If you use just the --host option the default output file will be perf.data.host. If you use just the --guest option the default output file will be perf.data.guest. If you use both options the default output file will be perf.data.kvm. Use the -o option after the record key word to save the output to a different file name.
# perf kvm --host --guest [kvm options] record -a -o my.perf.data
In order to record events for a guest, the perf tool needs the /proc/kallsyms and /proc/modules for the guest. These are passed to perf with the --guestkallsyms and --guestmodules options. The files will have to be on the host, but you can get them easily using ssh.

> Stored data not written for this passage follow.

-- ==== Sys2Proof/Tests/Slice0.lean ====
section
/-!
SUPPORT. Tests and witnesses. An expected value comes from spec/95_test_vectors.md, whose row each test names, or from the
words of a rule. A theorem test_… runs one step (or one call of the assembler); a theorem witness_<Name> shows states and
operands that meet the hypotheses of each clause of Obligations.<Name>.
-/

namespace Sys2Proof.Tests

open Sys2Proof.Machine

/-- A READY state at `ip`, with the Words `code` from `ip` on, every other cell 0, and the stack listed from the bottom. -/
def sample (ip : Fin 256) (code stack : List Int) : State :=
  { State.reset with
    ip := ip
    sc := Fin.ofNat 257 stack.length
    stack := Memory.writeAll [] 0 (stack.map Word.ofValue)
    mem := Memory.writeAll [] ip.val (code.map Word.ofValue) }

/-- IP, SC, the first `n` stack slots and STATUS. -/
def view (n : Nat) (s : State) : Nat × Nat × List Int × Status :=
  (s.ip.val, s.sc.val, (List.range n).map fun i => (s.slot i).toInt, s.status)

/-- `s` after a step that failed: STATUS and FAULT only. -/
def failedAs (k : FaultKind) (s : State) : State :=
  { s with status := .faulted, fault := { kind := k, ip := s.ip, word := s.cell s.ip.val } }

/-! Decoding: every constructor's Word, bit by bit (30_encoding.md R63). -/

theorem test_decode_control :
    decode 0b00000000#8 [] = .instr .halt [] ∧ decode 0b00000001#8 [] = .instr .noOperation [] ∧
    decode 0b00000010#8 [0b10000000#8, 0b00000001#8] = .instr (.push (Word.ofValue (-128))) [1] ∧
    decode 0b00000011#8 [] = .instr .pop [] := by decide

theorem test_decode_memory :
    decode 0b00000100#8 [] = .instr .store [] ∧ decode 0b00000101#8 [] = .instr .load [] := by decide

theorem test_decode_arithmetic :
    decode 0b00000110#8 [] = .instr .add [] ∧ decode 0b00000111#8 [] = .instr .subtract [] ∧
    decode 0b00001000#8 [] = .instr .multiply [] ∧ decode 0b00001001#8 [] = .instr .divide [] := by decide

theorem test_decode_comparison :
    decode 0b00001010#8 [] = .instr .less [] ∧ decode 0b00001011#8 [] = .instr .greater [] ∧
    decode 0b00001100#8 [] = .instr .same [] ∧ decode 0b00001101#8 [] = .instr .different [] := by decide

theorem test_decode_logic :
    decode 0b00001110#8 [] = .instr .and [] ∧ decode 0b00001111#8 [] = .instr .or [] ∧
    decode 0b00010000#8 [] = .instr .not [] := by decide

theorem test_decode_jumps :
    decode 0b00010001#8 [] = .instr .jump [] ∧ decode 0b00010010#8 [] = .instr .jumpConditionally [] := by decide

/-- 19 is illegal, and so is every negative Word (R64); a `push` needs its immediate. -/
theorem test_decode_rejects :
    decode 0b00010011#8 [0] = .rejected .invalidOpcode ∧ decode 0b10000000#8 [0] = .rejected .invalidOpcode ∧
    decode 0b00000010#8 [] = .rejected .missingImmediate := by decide

theorem test_decodeTableWord :
    decodeTableWord 8 0x02 = some (.push 0) ∧ decodeTableWord 16 0x2A02 = some (.push 42) ∧
    decodeTableWord 8 0x12 = some .jumpConditionally ∧ decodeTableWord 8 0x13 = none := by decide

theorem test_withFetchWord_runs_the_row :
    step (State.reset.withFetchWord 16 0x2A02) = exec (.push 42) (State.reset.withFetchWord 16 0x2A02) := rfl

/-! WellFormed: an ill-formed term for each check. -/

theorem test_wellFormed_placement :
    (Instr.push 0).fitsAt 255 = false ∧ (Instr.push 0).fitsAt 254 = true ∧ Instr.halt.fitsAt 256 = false := by decide

theorem test_wellFormed_image :
    imageWellFormed [] = false ∧ imageWellFormed [2, 128] = false ∧ imageWellFormed [-129] = false ∧
    imageWellFormed [2, 127, -128] = true := by decide

theorem test_wellFormed_image_too_long : imageWellFormed (List.replicate 257 0) = false := by decide +kernel

/-! The sizes that State's types are written for (00_scope.md R5 to R8). -/

theorem test_sizes :
    Config.memSize = 256 ∧ Config.stackSize = 256 ∧ wordMin = -128 ∧ wordMax = 127 ∧
    allOperations.length = Config.numOps := by decide

/-! One step each (95_test_vectors.md, the row named). -/

/-- T41.2 -/
theorem test_halt_at_the_last_cell : view 3 (stepState (sample 255 [0] [1, 2, 3])) = (255, 3, [1, 2, 3], .halted) := by
  decide

/-- T41.3 -/
theorem test_noOperation : view 3 (stepState (sample 10 [1] [4, 5, 6])) = (11, 3, [4, 5, 6], .ready) := by decide

/-- T41.4 -/
theorem test_noOperation_at_the_last_cell :
    stepState (sample 255 [1] []) = failedAs .rangeIp (sample 255 [1] []) := by decide

/-- T41.6 -/
theorem test_push :
    view 6 (stepState (sample 20 [2, -128] [1, 2, 3, 4, 5])) = (22, 6, [1, 2, 3, 4, 5, -128], .ready) := by decide

/-- T41.11, T41.12: the order of faults, with SC 256. -/
theorem test_push_fault_order :
    (stepState { sample 255 [2] [] with sc := 256 }).fault = ⟨.rangeImmediateAddress, 255, 2⟩ ∧
    (stepState { sample 254 [2, 1] [] with sc := 256 }).fault = ⟨.rangeStackOverflow, 254, 2⟩ := by decide

/-- T41.14 -/
theorem test_pop : view 2 (stepState (sample 0 [3] [5, 9])) = (1, 1, [5, 0], .ready) := by decide

/-- T41.17 -/
theorem test_pop_underflow : stepState (sample 255 [3] []) = failedAs .stackUnderflow (sample 255 [3] []) := by decide

/-- T42.2 -/
theorem test_store :
    view 2 (stepState (sample 3 [4] [-5, 0])) = (4, 0, [0, 0], .ready) ∧
    ((stepState (sample 3 [4] [-5, 0])).cell 0).toInt = -5 := by decide

/-- T42.7 -/
theorem test_store_bad_address :
    stepState (sample 255 [4] [1, -1]) = failedAs .rangeMemoryAddress (sample 255 [4] [1, -1]) := by decide

/-- T42.10: it reads its own opcode. -/
theorem test_load : view 1 (stepState (sample 0 [5] [0])) = (1, 1, [5], .ready) := by decide

/-- T42.13 -/
theorem test_load_bad_address :
    stepState (sample 0 [5] [-128]) = failedAs .rangeMemoryAddress (sample 0 [5] [-128]) := by decide

/-- T43.4 -/
theorem test_add : view 2 (stepState (sample 0 [6] [127, -128])) = (1, 1, [-1, 0], .ready) := by decide

/-- T43.8: no wrap, and RANGE_VALUE before RANGE_IP. -/
theorem test_add_out_of_range :
    stepState (sample 255 [6] [1, 127]) = failedAs .rangeValue (sample 255 [6] [1, 127]) := by decide

/-- T43.10 -/
theorem test_subtract : view 2 (stepState (sample 0 [7] [10, 3])) = (1, 1, [-7, 0], .ready) := by decide

/-- T43.13 -/
theorem test_subtract_out_of_range :
    stepState (sample 0 [7] [-128, 0]) = failedAs .rangeValue (sample 0 [7] [-128, 0]) := by decide

/-- T43.17 -/
theorem test_multiply : view 2 (stepState (sample 0 [8] [8, -16])) = (1, 1, [-128, 0], .ready) := by decide

/-- T43.18 -/
theorem test_multiply_out_of_range :
    stepState (sample 0 [8] [-1, -128]) = failedAs .rangeValue (sample 0 [8] [-1, -128]) := by decide

/-- T43.22, T43.23, T43.26, T43.34, the column "floored". -/
theorem test_divide :
    view 2 (stepState (sample 0 [9] [2, -7])) = (1, 2, [1, -4], .ready) ∧
    view 2 (stepState (sample 0 [9] [-2, 7])) = (1, 2, [-1, -4], .ready) ∧
    view 2 (stepState (sample 0 [9] [0, 9])) = (1, 2, [9, 9], .ready) ∧
    view 2 (stepState (sample 0 [9] [-128, 5])) = (1, 2, [-123, -1], .ready) := by decide

/-- T43.22, T43.23, T43.33, T43.34, the column "truncated". -/
theorem test_truncated_remainder :
    remainder .truncated (-7) 2 = -1 ∧ remainder .truncated 7 (-2) = 1 ∧ remainder .truncated (-1) 127 = -1 ∧
    remainder .truncated 5 (-128) = 5 := by decide

/-- T44.4, T44.2 -/
theorem test_less :
    view 2 (stepState (sample 0 [10] [0, -1])) = (1, 1, [1, 0], .ready) ∧
    view 2 (stepState (sample 0 [10] [3, 5])) = (1, 1, [0, 0], .ready) := by decide

/-- T44.7, T44.9 -/
theorem test_greater :
    view 2 (stepState (sample 0 [11] [-128, 127])) = (1, 1, [1, 0], .ready) ∧
    view 2 (stepState (sample 0 [11] [4, 4])) = (1, 1, [0, 0], .ready) := by decide

/-- T44.11, T44.13 -/
theorem test_same :
    view 2 (stepState (sample 0 [12] [4, 4])) = (1, 1, [1, 0], .ready) ∧
    view 2 (stepState (sample 0 [12] [-1, 1])) = (1, 1, [0, 0], .ready) := by decide

/-- T44.14, T44.15 -/
theorem test_different :
    view 2 (stepState (sample 0 [13] [0, 3])) = (1, 1, [1, 0], .ready) ∧
    view 2 (stepState (sample 0 [13] [-128, -128])) = (1, 1, [0, 0], .ready) := by decide

/-- T44.17, T44.18, T44.20 -/
theorem test_and :
    view 2 (stepState (sample 0 [14] [1, 1])) = (1, 1, [1, 0], .ready) ∧
    view 2 (stepState (sample 0 [14] [1, 3])) = (1, 1, [0, 0], .ready) ∧
    view 2 (stepState (sample 0 [14] [-1, 1])) = (1, 1, [0, 0], .ready) := by decide

/-- T44.24, T44.25 -/
theorem test_or :
    view 2 (stepState (sample 0 [15] [2, 0])) = (1, 1, [0, 0], .ready) ∧
    view 2 (stepState (sample 0 [15] [1, 2])) = (1, 1, [1, 0], .ready) := by decide

/-- T44.27, T44.31 -/
theorem test_not :
    view 1 (stepState (sample 0 [16] [0])) = (1, 1, [1], .ready) ∧
    view 1 (stepState (sample 0 [16] [-128])) = (1, 1, [0], .ready) := by decide

/-- T45.4: a jump from the last cell. -/
theorem test_jump : view 1 (stepState (sample 255 [17] [3])) = (3, 0, [0], .ready) := by decide

/-- T45.5 -/
theorem test_jump_bad_target : stepState (sample 0 [17] [-1]) = failedAs .rangeIp (sample 0 [17] [-1]) := by decide

/-- T45.17, T45.10 -/
theorem test_jumpConditionally :
    view 4 (stepState (sample 3 [18] [9, 8, 3, 1])) = (3, 2, [9, 8, 0, 0], .ready) ∧
    view 2 (stepState (sample 22 [18] [5, 2])) = (23, 0, [0, 0], .ready) := by decide

/-- T45.12, T45.13: the target is checked only where the jump is taken. -/
theorem test_jumpConditionally_target_check :
    view 2 (stepState (sample 22 [18] [-1, 0])) = (23, 0, [0, 0], .ready) ∧
    stepState (sample 22 [18] [-1, 1]) = failedAs .rangeIp (sample 22 [18] [-1, 1]) := by decide

/-- T30.4 -/
theorem test_invalid_opcode :
    stepState (sample 255 [-128] []) = failedAs .invalidOpcode (sample 255 [-128] []) := by decide

/-- T42.1 and T45.1, the reports. -/
theorem test_reports :
    report (sample 0 [4] [42, 100]) = .success
      { name := .store, opcode := 4, halt := false, pops := 2, pushes := [], write := some (100, 42), ipDelta := 1 } ∧
    report (sample 4 [17] [0]) = .success
      { name := .jump, opcode := 17, halt := false, pops := 1, pushes := [], write := none, ipDelta := -4 } := by decide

# ssh guest "cat /proc/kallsyms" > /tmp/guest.kallsyms # ssh guest "cat /proc/modules" > /tmp/guest.modules
It is better to use ssh to cat the files and redirect the output than to use scp. Experience has shown that scp guest:/proc/kallsyms /tmp/guest.kallsyms will return an empty file.
Using these options you can record the events for a host and a guest with the following command
# perf kvm --host --guest --guestkallsyms=/tmp/guest.kallsyms --guestmodules=/tmp/guest.modules record -a
The order of the arguments is important. In general, the syntax for using perf to profile kvm is: perf kvm <perf kvm args> <perf command> <perf command args> In this case the perf kvm arguments are --host --guest --guestkallsyms=/tmp/guest.kallsyms --guestmodules=/tmp/guest.modules, the perf command is record, and the perf command argument is -a (profile all processes).
perf will record events until it is terminated with SIGINT. It must be SIGINT. If perf is terminated with any other signal, such as SIGTERM or SIGQUIT, the pref kvm report command (see below) won't correctly process the file generated. It will just list the headers with no data.
perf kvm has a way of getting the guest's kallsyms and modules by itself instead of you hving to provide them. It makes use of sshfs to mount the root file system of the guest so that it can get the files directly from the guest.
sshfs depends on fuse, the Filesystem in Userspace. If your Linux distribution does not have fuse, see the fuse project page on SourceForge. If your Linux distribution does not have sshfs, see the sshfs project page on SourceForge.
Here's how it works. You create a directory, e.g., /tmp/guestmount. You then create a subdirectory that has for its name the PID of the qemu process for the guest. Then you use sshfs to mount the guest's root file system on that subdirectory. For example:
# mkdir -p /tmp/guestmount # ps -eo pid,cmd | grep qemu | grep -v grep 24764 /usr/libexec/qemu-kvm -M pc -m 4096 -smp 4 -name guest01 -boot c -drive file=/var/lib/libvirt/images/guest01.img ... # mkdir /tmp/guestmount/24764 # sshfs -o allow_other,direct_io guest:/ /tmp/guestmount/24764
Then, instead of using the --guestkallsyms and --guestmodules options, you use the --guestmount option.
# perf kvm --host --guest --guestmount=/tmp/guestmount
When you are finished recording, unmount the guest file system using fusermount.
# fusermount -u /tmp/guestmount/24764
Use the perf kvm report command to generate a report from a data file created by perf kvm record. To generate a report for the host, use the --host argument.
# perf kvm --host --guestmount=/tmp/guestmount report
To generate a report for the guest, use the --guest argument.
# perf kvm --guest --guestmount=/tmp/guestmount report
By default the perf report command will read perf.data.host for a host report and perf.data.guest for a guest report. Use the -i option if you want to use a different input file.
# perf kvm --host --guestmount=/tmp/guestmount report -i /tmp/perf.data.kvm
The perf report command sends its output to standard out. If you want the output to go to a file, redirect the output to a file. Don't use the -o option. Contrary to the help text, it does not work.